Engineers will notice the resemblance to a twin-lead "T" antenna.
(Via Google Patents.)[2] |
Just in the news was the detection of
gravitational radiation by the
Laser Interferometer Gravitational-Wave Observatory (LIGO).[7] After reading about the
complexity of this detection, it's surprising that it might be possible to detect such radiation using an antenna. In this case, the detection would be of
primordial gravitational waves generated just a small fraction of a second after the
Big Bang.[9]
These waves should make themselves known through a “swirl” in the
polarization of the
cosmic microwave background radiation, something thought to have been detected in 2014 by the
South Pole–based BICEP2 experiment, but the detection was found to be an
artifact of
dust in our
Milky Way Galaxy.[9]
The trick to preventing an error such as that in the BICEP2 experiment is to make measurements at multiple
frequencies. The BICEP2 detectors were tuned for just 150
GHz, but measurement at multiple frequencies would allow subtraction of the
interfering galactic emission. The proposed antennas for this new measurement are
superconducting sinuous antennas made from
niobium. The sinuous antenna is a fractal antenna, and the fractal nature of its structure allows detection of radiation over a wide band.[9]
| A sinuous antenna.
Fig. 7A of US Patent No. 4,658,262, "Dual polarized sinuous antennas," by Raymond H. DuHamel, April 14, 1987.
(Via Google Patents.) |
The sinuous antennas developed for the cosmic microwave background observations are augmented by a
silicon lens. The smallest feature size of the antenna is about a
micrometer, and the entire antenna, with lens, is about 5
millimeters across.[9] The experiment will be conducted at the
Atacama Desert site that hosts the
Atacama Large Millimeter Array. This site, at 5,000 foot
altitude in a
dry climate, is ideal for detection of high frequency signals usually attenuated by
water vapor in the
atmosphere.
References:
- Hidetsugu Yagi, "Variable Directional Electric Wave Generating Device," US Patent No. 1,860,123, May 24, 1932.

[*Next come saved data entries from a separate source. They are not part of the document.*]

-- ==== Sys2Proof/Laws/Inversion.lean ====
section
/-! SUPPORT. For each meaning, once, every next state it can answer and what was true then; later proofs cite these and unfold no
meaning. -/

namespace Sys2Proof.Machine

/-! ### Configuration and status -/

theorem execSetConfig_next {n : Inst} {lc : BitVec 8} {div : BitVec 24} {divHigh : BitVec 8} {fc ie valid : Bool} {s s' : State}
    (h : execSetConfig n lc div divHigh fc ie valid s = .next s') :
    s' = s.respond s.params.err.inval 0 0 ∨ ∃ u, s.uart? n = some u ∧ lcValid lc = true ∧
      s' = (s.setUart n { configSequence s.freeCount lc div fc ie u with
        cfg := { lineControl := lc, baudDivisor := div, hwFc := fc, intEn := ie } }).respond 0 0 0 := by
  rcases forCommand_next h with ⟨-, rfl⟩ | ⟨u, hu, h⟩
  · exact .inl rfl
  · by_cases hl : lcValid lc = true
    · repeat' split at h
      all_goals simp only [Host.Outcome.next.injEq] at h; subst h
      · exact .inl rfl
      · exact .inl rfl
      · exact .inl rfl
      · exact .inr ⟨u, hu, hl, rfl⟩
    · simp only [hl] at h
      repeat' split at h
      all_goals simp_all [State.raise, ErrorCodes.code]

theorem execSetThreshold_next {n : Inst} {preset : Word32} {s s' : State} (h : execSetThreshold n preset s = .next s') :
    s' = s.respond s.params.err.inval 0 0 ∨ ∃ u p, s.uart? n = some u ∧ presetOf preset = some p ∧
      s' = (s.setUart n (({ u with thrPreset := p } : Uart).writeFcr (fcrValue p))).respond 0 0 0 := by
  rcases forCommand_next h with ⟨-, rfl⟩ | ⟨u, hu, h⟩
  · exact .inl rfl
  · split at h <;> simp only [Host.Outcome.next.injEq] at h <;> subst h
    · exact .inl rfl
    · next p hp => exact .inr ⟨u, p, hu, hp, rfl⟩

theorem execGetStatus_next {n : Inst} {s s' : State} (h : execGetStatus n s = .next s') :
    s' = s.respond s.params.err.inval 0 0 ∨ ∃ u v, s.uart? n = some u ∧
      s' = (s.setUart n { u with latOe := false, latPe := false, latFe := false, latBi := false }).respond 0 v 0 := by
  rcases forCommand_next h with ⟨-, rfl⟩ | ⟨u, hu, h⟩
  · exact .inl rfl
  · simp only [Host.Outcome.next.injEq] at h
    exact .inr ⟨u, _, hu, h.symm⟩

/-! ### Synchronous engine -/

theorem execWrite_next {n : Inst} {b : Byte} {s s' : State} (h : execWrite n b s = .next s') :
    s.active ∉ s.callbacks ∧ (s' = s.respond s.params.err.inval 0 0 ∨ s' = s.hold (.write n b) 0 ∨
      ∃ u, s.uart? n = some u ∧ s' = (s.setUart n (u.regWrite .data b)).respond 0 0 0) := by
  obtain ⟨hc, h⟩ := unlessCallback_next h
  refine ⟨hc, ?_⟩
  rcases forCommand_next h with ⟨-, rfl⟩ | ⟨u, hu, h⟩
  · exact .inl rfl
  · split at h <;> simp only [Host.Outcome.next.injEq] at h <;> subst h
    · exact .inr (.inr ⟨u, hu, rfl⟩)
    · exact .inr (.inl rfl)

theorem execRead_next {n : Inst} {s s' : State} (h : execRead n s = .next s') :
    s.active ∉ s.callbacks ∧ (s' = s.respond s.params.err.inval 0 0 ∨ s' = s.hold (.read n) 0 ∨
      ∃ u v w, s.uart? n = some u ∧
        s' = (s.setUart n (({ u with latOe := false, latPe := false, latFe := false, latBi := false } : Uart).regRead
          s.freeCount .data).2).respond 0 v w) := by
  obtain ⟨hc, h⟩ := unlessCallback_next h
  refine ⟨hc, ?_⟩
  rcases forCommand_next h with ⟨-, rfl⟩ | ⟨u, hu, h⟩
  · exact .inl rfl
  · split at h <;> simp only [Host.Outcome.next.injEq] at h <;> subst h
    · exact .inr (.inr ⟨u, _, _, hu, rfl⟩)
    · exact .inr (.inl rfl)

theorem execWriteNonBlock_next {n : Inst} {b : Byte} {s s' : State} (h : execWriteNonBlock n b s = .next s') :
    s' = s.respond s.params.err.inval 0 0 ∨
    (∃ u, s.uart? n = some u ∧ u.thre = false ∧ s' = s.respond s.params.err.again 0 0) ∨
      ∃ u, s.uart? n = some u ∧ s' = (s.setUart n (u.regWrite .data b)).respond 0 0 0 := by
  rcases forCommand_next h with ⟨-, rfl⟩ | ⟨u, hu, h⟩
  · exact .inl rfl
  · simp only [Uart.regRead, fsr_bit1] at h
    split at h <;> simp only [Host.Outcome.next.injEq] at h <;> subst h
    · next ht => exact .inr (.inl ⟨u, hu, by simpa using ht, rfl⟩)
    · exact .inr (.inr ⟨u, hu, rfl⟩)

- Raymond H. Du Hamel and Fred R. Ore , "Logarithmically periodic rod antenna," US Patent No. 3,079,602, February 26, 1963.
- J.D. Kraus, "Antennas," McGraw-Hill (New York, 1988), 265 pp., via Amazon).
- John Kraus, "Big Ear," Cygnus-Quasar Books (Powell, Ohio, 1976).
- Robert W. Wagner, "Interview of John Daniel Kraus," Ohio State University, University Archives Oral History Program, Ohio State University Oral History Project, 2005
- Benoit B. Mandelbrot, "The Fractal Geometry of Nature," W. H. Freeman and Company, 1982, ISBN-13: 978-0716711865 (via Amazon).
- Nathan Cohen, "Fractal antennas and fractal resonators," US Patent No. 6,452,553 , September 17, 2002.
- Gravitational Waves Detected 100 Years After Einstein's Prediction, California Institute of Technology Press Release, February 11, 2016 .
- Rachel Courtland, "Swirly Antennas Will Hunt for the Twists of Ancient Gravitational Waves," IEEE Spectrum, March 23, 2016.
- Raymond H. DuHamel, "Dual polarized sinuous antennas," US Patent No. 4,658,262, April 14, 1987.